# [What to produce]
The entries below should be transcribed exactly, every one of them.
┄┄┄┄┄┄┄┄┄┄
@[simp] theorem getAdapter_modAdapter_self (n : Nat) (g : Adapter → Adapter) : getAdapter (modAdapter n g s) n = g (getAdapter s n) := by simp [getAdapter, modAdapter]
theorem getAdapter_modAdapter_ne {n k : Nat} (g : Adapter → Adapter) (h : k ≠ n) : getAdapter (modAdapter n g s) k = getAdapter s k := by
  simpa [getAdapter, modAdapter] using tget_tmod_ne _ g _ h
theorem getAdapter_modAdapter (n k : Nat) (g : Adapter → Adapter) : getAdapter (modAdapter n g s) k = if k = n then g (getAdapter s n) else getAdapter s k := by
  simpa [getAdapter, modAdapter] using tget_tmod _ n k g _
@[simp] theorem getAdapter_modFn (f : Nat) (g : Fn → Fn) (k : Nat) : getAdapter (modFn f g s) k = getAdapter s k := rfl
@[simp] theorem getAdapter_modPtn (p : Nat) (g : Ptn → Ptn) (k : Nat) : getAdapter (modPtn p g s) k = getAdapter s k := rfl
@[simp] theorem getAdapter_modCtx (c : Nat) (g : Ctx → Ctx) (k : Nat) : getAdapter (modCtx c g s) k = getAdapter s k := rfl
@[simp] theorem getAdapter_modRing (r : Nat) (g : Ring → Ring) (k : Nat) : getAdapter (modRing r g s) k = getAdapter s k := rfl
@[simp] theorem getAdapter_modQtr (q : Nat) (g : Qtr → Qtr) (k : Nat) : getAdapter (modQtr q g s) k = getAdapter s k := rfl
@[simp] theorem getAdapter_modDie (d : Nat) (g : Die → Die) (k : Nat) : getAdapter (modDie d g s) k = getAdapter s k := rfl
@[simp] theorem getAdapter_modSteer (a : Nat) (g : Steer → Steer) (k : Nat) : getAdapter (modSteer a g s) k = getAdapter s k := rfl
@[simp] theorem getAdapter_modPort (n : Nat) (g : Port → Port) (k : Nat) : getAdapter (modPort n g s) k = getAdapter s k := rfl
@[simp] theorem getAdapter_modMem (g : MemUnit → MemUnit) (k : Nat) : getAdapter (modMem g s) k = getAdapter s k := rfl
@[simp] theorem getAdapter_modFlt (g : Flt → Flt) (k : Nat) : getAdapter (modFlt g s) k = getAdapter s k := rfl
@[simp] theorem getAdapter_modEvc (g : Evc → Evc) (k : Nat) : getAdapter (modEvc g s) k = getAdapter s k := rfl
@[simp] theorem getAdapter_modPwr (g : Pwr → Pwr) (k : Nat) : getAdapter (modPwr g s) k = getAdapter s k := rfl
@[simp] theorem getAdapter_modFab (g : Fab → Fab) (k : Nat) : getAdapter (modFab g s) k = getAdapter s k := rfl
@[simp] theorem getAdapter_modBoot (g : Boot → Boot) (k : Nat) : getAdapter (modBoot g s) k = getAdapter s k := rfl
@[simp] theorem getAdapter_modOut (g : Out → Out) (k : Nat) : getAdapter (modOut g s) k = getAdapter s k := rfl
@[simp] theorem getAdapter_modMgmt (g : Mgmt → Mgmt) (k : Nat) : getAdapter (modMgmt g s) k = getAdapter s k := rfl

@[simp] theorem getSteer_modSteer_self (n : Nat) (g : Steer → Steer) : getSteer (modSteer n g s) n = g (getSteer s n) := by simp [getSteer, modSteer]
theorem getSteer_modSteer_ne {n k : Nat} (g : Steer → Steer) (h : k ≠ n) : getSteer (modSteer n g s) k = getSteer s k := by
  simpa [getSteer, modSteer] using tget_tmod_ne _ g _ h
theorem getSteer_modSteer (n k : Nat) (g : Steer → Steer) : getSteer (modSteer n g s) k = if k = n then g (getSteer s n) else getSteer s k := by
  simpa [getSteer, modSteer] using tget_tmod _ n k g _
@[simp] theorem getSteer_modFn (f : Nat) (g : Fn → Fn) (k : Nat) : getSteer (modFn f g s) k = getSteer s k := rfl
@[simp] theorem getSteer_modPtn (p : Nat) (g : Ptn → Ptn) (k : Nat) : getSteer (modPtn p g s) k = getSteer s k := rfl
@[simp] theorem getSteer_modCtx (c : Nat) (g : Ctx → Ctx) (k : Nat) : getSteer (modCtx c g s) k = getSteer s k := rfl
@[simp] theorem getSteer_modRing (r : Nat) (g : Ring → Ring) (k : Nat) : getSteer (modRing r g s) k = getSteer s k := rfl
@[simp] theorem getSteer_modQtr (q : Nat) (g : Qtr → Qtr) (k : Nat) : getSteer (modQtr q g s) k = getSteer s k := rfl
@[simp] theorem getSteer_modDie (d : Nat) (g : Die → Die) (k : Nat) : getSteer (modDie d g s) k = getSteer s k := rfl
@[simp] theorem getSteer_modAdapter (a : Nat) (g : Adapter → Adapter) (k : Nat) : getSteer (modAdapter a g s) k = getSteer s k := rfl
@[simp] theorem getSteer_modPort (n : Nat) (g : Port → Port) (k : Nat) : getSteer (modPort n g s) k = getSteer s k := rfl
@[simp] theorem getSteer_modMem (g : MemUnit → MemUnit) (k : Nat) : getSteer (modMem g s) k = getSteer s k := rfl
@[simp] theorem getSteer_modFlt (g : Flt → Flt) (k : Nat) : getSteer (modFlt g s) k = getSteer s k := rfl
@[simp] theorem getSteer_modEvc (g : Evc → Evc) (k : Nat) : getSteer (modEvc g s) k = getSteer s k := rfl
@[simp] theorem getSteer_modPwr (g : Pwr → Pwr) (k : Nat) : getSteer (modPwr g s) k = getSteer s k := rfl
@[simp] theorem getSteer_modFab (g : Fab → Fab) (k : Nat) : getSteer (modFab g s) k = getSteer s k := rfl
@[simp] theorem getSteer_modBoot (g : Boot → Boot) (k : Nat) : getSteer (modBoot g s) k = getSteer s k := rfl
@[simp] theorem getSteer_modOut (g : Out → Out) (k : Nat) : getSteer (modOut g s) k = getSteer s k := rfl
@[simp] theorem getSteer_modMgmt (g : Mgmt → Mgmt) (k : Nat) : getSteer (modMgmt g s) k = getSteer s k := rfl

@[simp] theorem getPort_modPort_self (n : Nat) (g : Port → Port) : getPort (modPort n g s) n = g (getPort s n) := by simp [getPort, modPort]
theorem getPort_modPort_ne {n k : Nat} (g : Port → Port) (h : k ≠ n) : getPort (modPort n g s) k = getPort s k := by
  simpa [getPort, modPort] using tget_tmod_ne _ g _ h

end Sys2Proof.Machine
end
┄┄┄┄┄┄┄┄┄┄
# [Written response]
@[simp] theorem getAdapter_modAdapter_self (n : Nat) (g : Adapter → Adapter) : getAdapter (modAdapter n g s) n = g (getAdapter s n) := by simp [getAdapter, modAdapter]
theorem getAdapter_modAdapter_ne {n k : Nat} (g : Adapter → Adapter) (h : k ≠ n) : getAdapter (modAdapter n g s) k = getAdapter s k := by
  simpa [getAdapter, modAdapter] using tget_tmod_ne _ g _ h
theorem getAdapter_modAdapter (n k : Nat) (g : Adapter → Adapter) : getAdapter (modAdapter n g s) k = if k = n then g (getAdapter s n) else getAdapter s k := by
  simpa [getAdapter, modAdapter] using tget_tmod _ n k g _
@[simp] theorem getAdapter_modFn (f : Nat) (g : Fn → Fn) (k : Nat) : getAdapter (modFn f g s) k = getAdapter s k := rfl
@[simp] theorem getAdapter_modPtn (p : Nat) (g : Ptn → Ptn) (k : Nat) : getAdapter (modPtn p g s) k = getAdapter s k := rfl
@[simp] theorem getAdapter_modCtx (c : Nat) (g : Ctx → Ctx) (k : Nat) : getAdapter (modCtx c g s) k = getAdapter s k := rfl
@[simp] theorem getAdapter_modRing (r : Nat) (g : Ring → Ring) (k : Nat) : getAdapter (modRing r g s) k = getAdapter s k := rfl
@[simp] theorem getAdapter_modQtr (q : Nat) (g : Qtr → Qtr) (k : Nat) : getAdapter (modQtr q g s) k = getAdapter s k := rfl
@[simp] theorem getAdapter_modDie (d : Nat) (g : Die → Die) (k : Nat) : getAdapter (modDie d g s) k = getAdapter s k := rfl
@[simp] theorem getAdapter_modSteer (a : Nat) (g : Steer → Steer) (k : Nat) : getAdapter (modSteer a g s) k = getAdapter s k := rfl
@[simp] theorem getAdapter_modPort (n : Nat) (g : Port → Port) (k : Nat) : getAdapter (modPort n g s) k = getAdapter s k := rfl
@[simp] theorem getAdapter_modMem (g : MemUnit → MemUnit) (k : Nat) : getAdapter (modMem g s) k = getAdapter s k := rfl
@[simp] theorem getAdapter_modFlt (g : Flt → Flt) (k : Nat) : getAdapter (modFlt g s) k = getAdapter s k := rfl
@[simp] theorem getAdapter_modEvc (g : Evc → Evc) (k : Nat) : getAdapter (modEvc g s) k = getAdapter s k := rfl
@[simp] theorem getAdapter_modPwr (g : Pwr → Pwr) (k : Nat) : getAdapter (modPwr g s) k = getAdapter s k := rfl
@[simp] theorem getAdapter_modFab (g : Fab → Fab) (k : Nat) : getAdapter (modFab g s) k = getAdapter s k := rfl
@[simp] theorem getAdapter_modBoot (g : Boot → Boot) (k : Nat) : getAdapter (modBoot g s) k = getAdapter s k := rfl
@[simp] theorem getAdapter_modOut (g : Out → Out) (k : Nat) : getAdapter (modOut g s) k = getAdapter s k := rfl
@[simp] theorem getAdapter_modMgmt (g : Mgmt → Mgmt) (k : Nat) : getAdapter (modMgmt g s) k = getAdapter s k := rfl

@[simp] theorem getSteer_modSteer_self (n : Nat) (g : Steer → Steer) : getSteer (modSteer n g s) n = g (getSteer s n) := by simp [getSteer, modSteer]
theorem getSteer_modSteer_ne {n k : Nat} (g : Steer → Steer) (h : k ≠ n) : getSteer (modSteer n g s) k = getSteer s k := by
  simpa [getSteer, modSteer] using tget_tmod_ne _ g _ h
theorem getSteer_modSteer (n k : Nat) (g : Steer → Steer) : getSteer (modSteer n g s) k = if k = n then g (getSteer s n) else getSteer s k := by
  simpa [getSteer, modSteer] using tget_tmod _ n k g _
@[simp] theorem getSteer_modFn (f : Nat) (g : Fn → Fn) (k : Nat) : getSteer (modFn f g s) k = getSteer s k := rfl
@[simp] theorem getSteer_modPtn (p : Nat) (g : Ptn → Ptn) (k : Nat) : getSteer (modPtn p g s) k = getSteer s k := rfl
@[simp] theorem getSteer_modCtx (c : Nat) (g : Ctx → Ctx) (k : Nat) : getSteer (modCtx c g s) k = getSteer s k := rfl
@[simp] theorem getSteer_modRing (r : Nat) (g : Ring → Ring) (k : Nat) : getSteer (modRing r g s) k = getSteer s k := rfl
@[simp] theorem getSteer_modQtr (q : Nat) (g : Qtr → Qtr) (k : Nat) : getSteer (modQtr q g s) k = getSteer s k := rfl
@[simp] theorem getSteer_modDie (d : Nat) (g : Die → Die) (k : Nat) : getSteer (modDie d g s) k = getSteer s k := rfl
@[simp] theorem getSteer_modAdapter (a : Nat) (g : Adapter → Adapter) (k : Nat) : getSteer (modAdapter a g s) k = getSteer s k := rfl
@[simp] theorem getSteer_modPort (n : Nat) (g : Port → Port) (k : Nat) : getSteer (modPort n g s) k = getSteer s k := rfl
@[simp] theorem getSteer_modMem (g : MemUnit → MemUnit) (k : Nat) : getSteer (modMem g s) k = getSteer s k := rfl
@[simp] theorem getSteer_modFlt (g : Flt → Flt) (k : Nat) : getSteer (modFlt g s) k = getSteer s k := rfl
@[simp] theorem getSteer_modEvc (g : Evc → Evc) (k : Nat) : getSteer (modEvc g s) k = getSteer s k := rfl
@[simp] theorem getSteer_modPwr (g : Pwr → Pwr) (k : Nat) : getSteer (modPwr g s) k = getSteer s k := rfl
@[simp] theorem getSteer_modFab (g : Fab → Fab) (k : Nat) : getSteer (modFab g s) k = getSteer s k := rfl
@[simp] theorem getSteer_modBoot (g : Boot → Boot) (k : Nat) : getSteer (modBoot g s) k = getSteer s k := rfl
@[simp] theorem getSteer_modOut (g : Out → Out) (k : Nat) : getSteer (modOut g s) k = getSteer s k := rfl
@[simp] theorem getSteer_modMgmt (g : Mgmt → Mgmt) (k : Nat) : getSteer (modMgmt g s) k = getSteer s k := rfl

@[simp] theorem getPort_modPort_self (n : Nat) (g : Port → Port) : getPort (modPort n g s) n = g (getPort s n) := by simp [getPort, modPort]
theorem getPort_modPort_ne {n k : Nat} (g : Port → Port) (h : k ≠ n) : getPort (modPort n g s) k = getPort s k := by
  simpa [getPort, modPort] using tget_tmod_ne _ g _ h

end Sys2Proof.Machine
end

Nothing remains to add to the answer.